The authors had revised the manuscript according to the previous comments and replied to the innovation of this manuscript. I have no new comments.

Author Response

Comment: The authors had revised the manuscript according to the previous comments and replied to the innovation of this manuscript. I have no new comments.

: We are grateful to the reviewer 1 for the feedback and constructive comments. Thanks to reviewer 1, we were able to create an innovation for the manuscript.

Reviewer 2 Report (New Reviewer)

The authors made a decent effort and the paper is certainly publishable so I would recommend accepting the paper.

Author Response

Comment: The authors made a decent effort and the paper is certainly publishable so I would recommend accepting the paper.

: We are grateful to the reviewer 2 for the feedback and constructive comments. Thanks to Reviewer 2, we were able to broaden the field of application of the manuscript.

This manuscript is a resubmission of an earlier submission. The following is a list of the peer review reports and author responses from that submission.

Round 1

Reviewer 1 Report

The manuscript is mainly to verify which of standardization and normalization is more suitable for preprocessing the data in this manuscript, and which of LSTM algorithm and Light GBM algorithm is more suitable for predicting the gamma exposure rate based on the data in this manuscript. Therefore, there is no innovation in the method. Some comments are as follows.

• Abstract is a complete description, which should not be artificially divided into (1) background, (2) method, (3) result and (4) conclusions.
• The correlation analysis in this manuscript is only to verify that the data are relevant and can be used for analysis. If the data has more dimensional features, it is recommended to use correlation analysis to select the appropriate features.
• For the same data and the same prediction algorithm, using standardization and normalization will certainly get different MSE or RMSE. Comparing the size of MSE or RMSE cannot be used to judge the advantages and disadvantages of standardization and standardization.
• It is suggested to add the tuning process of the LSTM algorithm and Light GBM algorithm, which proves that the parameters of the LSTM algorithm and Light GBM algorithm in this manuscript are optimal.

Reviewer 2 Report

This manuscript developed environmental radiation monitoring system to predict  gamma exposure rate using weather data and gradient boosting framework-based learning algorithm. The proposed method was compared to LSTM in terms of performance evaluation, which demonstrated the superiority. The outcome of this research provide a potential solution to the cause of increase in the gamma exposure rate. Overall, the topic of this research is interesting, and the manuscript was well organised and written. I suggest that it can be considered to be accepted for publication in Sensors, if the authors can well address the following comments.

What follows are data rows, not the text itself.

/-- Family F (30_encoding.md R53, R58). -/
theorem test_decode_family_F :
    decodeWord 0b1111_0011_0000_0111 = .ok (.ldVxDt 3) ∧
    decodeWord 0b1111_0101_0000_1010 = .ok (.ldVxK 5) ∧
    decodeWord 0b1111_0001_0001_0101 = .ok (.ldDtVx 1) ∧
    decodeWord 0b1111_0001_0001_1000 = .ok (.ldStVx 1) ∧
    decodeWord 0b1111_0010_0001_1110 = .ok (.addI 2) ∧
    decodeWord 0b1111_1010_0010_1001 = .ok (.ldF 10) ∧
    decodeWord 0b1111_0000_0011_0011 = .ok (.ldB 0) ∧
    decodeWord 0b1111_1111_0101_0101 = .ok (.stRegs 15) ∧
    decodeWord 0b1111_0001_0110_0101 = .ok (.ldRegs 1) :=
  ⟨rfl, rfl, rfl, rfl, rfl, rfl, rfl, rfl, rfl⟩

/-- The opcode table's numbering: a word of the table, and one that is no instruction. -/
theorem test_decodeTableWord :
    decodeTableWord 16 0xD125 = some (.drw 1 2 5) ∧ decodeTableWord 16 0xF0FF = none :=
  ⟨rfl, rfl⟩

/-! ## One step on a small state -/

/-- The vectors' start state: reset with TIMER_DIVIDER = 10 and the registers listed
(95_test_vectors.md, conventions). -/
def start (regs : List (RegIdx × Byte)) : State :=
  regs.foldl (fun s r => s.setReg r.1 r.2) (State.resetWith 10)

/-- The start state with I and some bytes at I. -/
def startI (regs : List (RegIdx × Byte)) (i : Word) (bytes : List Byte) : State :=
  ((start regs).setI i).writeBytes i.toNat bytes

/-- The start state with a pixel set. -/
def State.withPixel (s : State) (x y : Nat) : State := s.setGrid (s.grid.toggle x y)

/-- One step of the word at PC answers a next state that meets the check. -/
def steps (s : State) (w : Nat) (check : State → Bool) : Bool :=
  match step (s.withFetchWord 16 w) with
  | .next t => check t
  | .refused _ => false

/-- Vector D-1. -/
theorem test_cls_clears : steps (State.withPixel (start [(15, 1)]) 63 31) 0x00E0 (fun t =>
    t.grid == Grid.clear && t.fc && t.v[15] == 1 && t.pc == 0x202) = true := by decide +kernel

/-- Vector D-4: clipped at the right edge. -/
theorem test_drw_clips : steps (startI [(1, 62)] 0x300 [0xFF]) 0xD121 (fun t =>
    t.grid.pixel 62 0 && t.grid.pixel 63 0 && !t.grid.pixel 0 0 && !t.grid.pixel 0 1 &&
    t.v[15] == 0 && t.fc) = true := by decide +kernel

/-- Vector D-8: VX = VF is read before VF is cleared. -/
theorem test_drw_reads_vf_first :
    steps (State.withPixel (startI [(15, 3)] 0x300 [0x80]) 3 0) 0xDF01 (fun t =>
      !t.grid.pixel 3 0 && t.v[15] == 1) = true := by decide +kernel

/-- Vector F-6. -/
theorem test_ret_pops : steps
    { start [] with
      pc := 0x300, sp := 2, stack := ((start []).stack.set 0 0x202).set 1 0x30A } 0x00EE
    (fun t => t.pc == 0x30A && t.sp == 1) = true := by decide +kernel

/-- Vector F-5. -/
theorem test_ret_underflows : steps (start []) 0x00EE (fun t =>
    t.faultCode.code == 3 && t.faultPc == 0x200 && t.faultWord == 0x00EE && t.pc == 0x202 &&
    t.sp == 0) = true := by decide +kernel

/-- Vector F-3. -/
theorem test_call_pushes : steps (start []) 0x2400 (fun t =>
    t.stack[0] == 0x202 && t.sp == 1 && t.pc == 0x400) = true := by decide +kernel

/-- Vector F-4. -/
theorem test_call_overflows : steps { start [] with sp := 16 } 0x2400 (fun t =>
    t.faultCode.code == 2 && t.faultPc == 0x200 && t.faultWord == 0x2400 && t.pc == 0x202 &&
    t.sp == 16) = true := by decide +kernel

/-- Vectors F-2, the timer ticking all the same, and F-10. -/
theorem test_jp : steps (start []) 0x1200 (fun t => t.pc == 0x200 && t.tc == 9) = true ∧
    steps (start []) 0x1201 (fun t => t.pc == 0x201) = true := by decide +kernel

/-- Vector F-8: the 16-bit sum is kept. -/
theorem test_jpV0 : steps (start [(0, 0xFF)]) 0xBFFF (fun t => t.pc == 0x10FE) = true := by
  decide +kernel

/-- Vectors S-1 and S-18. -/
theorem test_seImm : steps (start [(3, 0x42)]) 0x3342 (fun t => t.pc == 0x204) = true ∧
    steps { start [] with pc := 0xFFFE } 0x3000 (fun t => t.pc == 0x0002) = true := by
  decide +kernel

/-- Vectors S-3 and S-4. -/
theorem test_sneImm : steps (start [(3, 0x42)]) 0x4342 (fun t => t.pc == 0x202) = true ∧
    steps (start [(3, 0x41)]) 0x4342 (fun t => t.pc == 0x204) = true := by decide +kernel

/-- Vectors S-5 and S-6. -/
theorem test_seReg : steps (start [(1, 7), (2, 7)]) 0x5120 (fun t => t.pc == 0x204) = true ∧
    steps (start [(1, 7), (2, 8)]) 0x5120 (fun t => t.pc == 0x202) = true := by decide +kernel

/-- Vectors S-8 and S-9. -/
theorem test_sneReg : steps (start [(1, 7), (2, 8)]) 0x9120 (fun t => t.pc == 0x204) = true ∧
    steps (start [(1, 7), (2, 7)]) 0x9120 (fun t => t.pc == 0x202) = true := by decide +kernel

/-- Vectors S-11 and S-15. -/
theorem test_skp :
    steps ((start [(5, 0x0A)]).setKey 10 true) 0xE59E (fun t => t.pc == 0x204) = true ∧
    steps (start [(0, 0x10)]) 0xE09E (fun t => t.faultCode.code == 4 && t.faultPc == 0x200 &&
      t.faultWord == 0xE09E && t.pc == 0x202) = true := by decide +kernel

/-- Vectors S-14 and S-16. -/
theorem test_sknp :
    steps ((start [(5, 0x0A)]).setKey 10 true) 0xE5A1 (fun t => t.pc == 0x202) = true ∧
    steps (start [(0, 0xFF)]) 0xE0A1 (fun t => t.faultCode.code == 4) = true := by
  decide +kernel

/-- Vectors A-1, A-2 and A-3. -/
theorem test_ldImm_and_addImm : steps (start []) 0x6AFF (fun t => t.v[10] == 0xFF) = true ∧
    steps (start [(2, 0xF0), (15, 1)]) 0x7220 (fun t => t.v[2] == 0x10 && t.v[15] == 1) = true ∧
    steps (start [(15, 1)]) 0x7FFF (fun t => t.v[15] == 0) = true := by decide +kernel

/-- Vectors A-4 to A-7. -/
theorem test_copy_and_bitwise :
    steps (start [(0, 0x12), (1, 0x33)]) 0x8010 (fun t => t.v[0] == 0x33 && t.v[1] == 0x33) = true ∧
    steps (start [(0, 0x0F), (1, 0xF0), (15, 1)]) 0x8011 (fun t =>
      t.v[0] == 0xFF && t.v[15] == 1) = true ∧
    steps (start [(0, 0x3C), (1, 0x0F)]) 0x8012 (fun t => t.v[0] == 0x0C) = true ∧
    steps (start [(0, 0x3C), (1, 0x0F)]) 0x8013 (fun t => t.v[0] == 0x33) = true := by
  decide +kernel

/-- Vectors A-12 and A-24. -/
theorem test_addReg :
    steps (start [(0, 0xC8), (1, 0x64)]) 0x8014 (fun t => t.v[0] == 0x2C && t.v[15] == 1) = true ∧
    steps (start [(15, 0xFF), (1, 0x02)]) 0x8F14 (fun t => t.v[15] == 1) = true := by
  decide +kernel

/-- Vectors A-16 and A-32. -/
theorem test_subReg :
    steps (start [(0, 5), (1, 7)]) 0x8015 (fun t => t.v[0] == 0xFE && t.v[15] == 0) = true ∧
    steps (start [(1, 2), (15, 5)]) 0x81F5 (fun t => t.v[1] == 0xFD && t.v[15] == 0) = true := by
  decide +kernel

1. The contribution and innovation of the manuscript should be clarified clearly in abstract and introduction.
2. Broaden and update the literature review to better connect to the current effort in the field of gamma exposure rate prediction based on machine learning.
3. How did the authors select hyperparameters of proposed algorithm to achieve the optimal performance?
4. Figure 6 shows a sensitivity analysis of model inputs. If some inputs are ignored to diminish the input dimension for simplification of model, can the model performance be affected?
5. Some figures are not clear. Please revise and increase font size.
6. More future research should be included in conclusion part.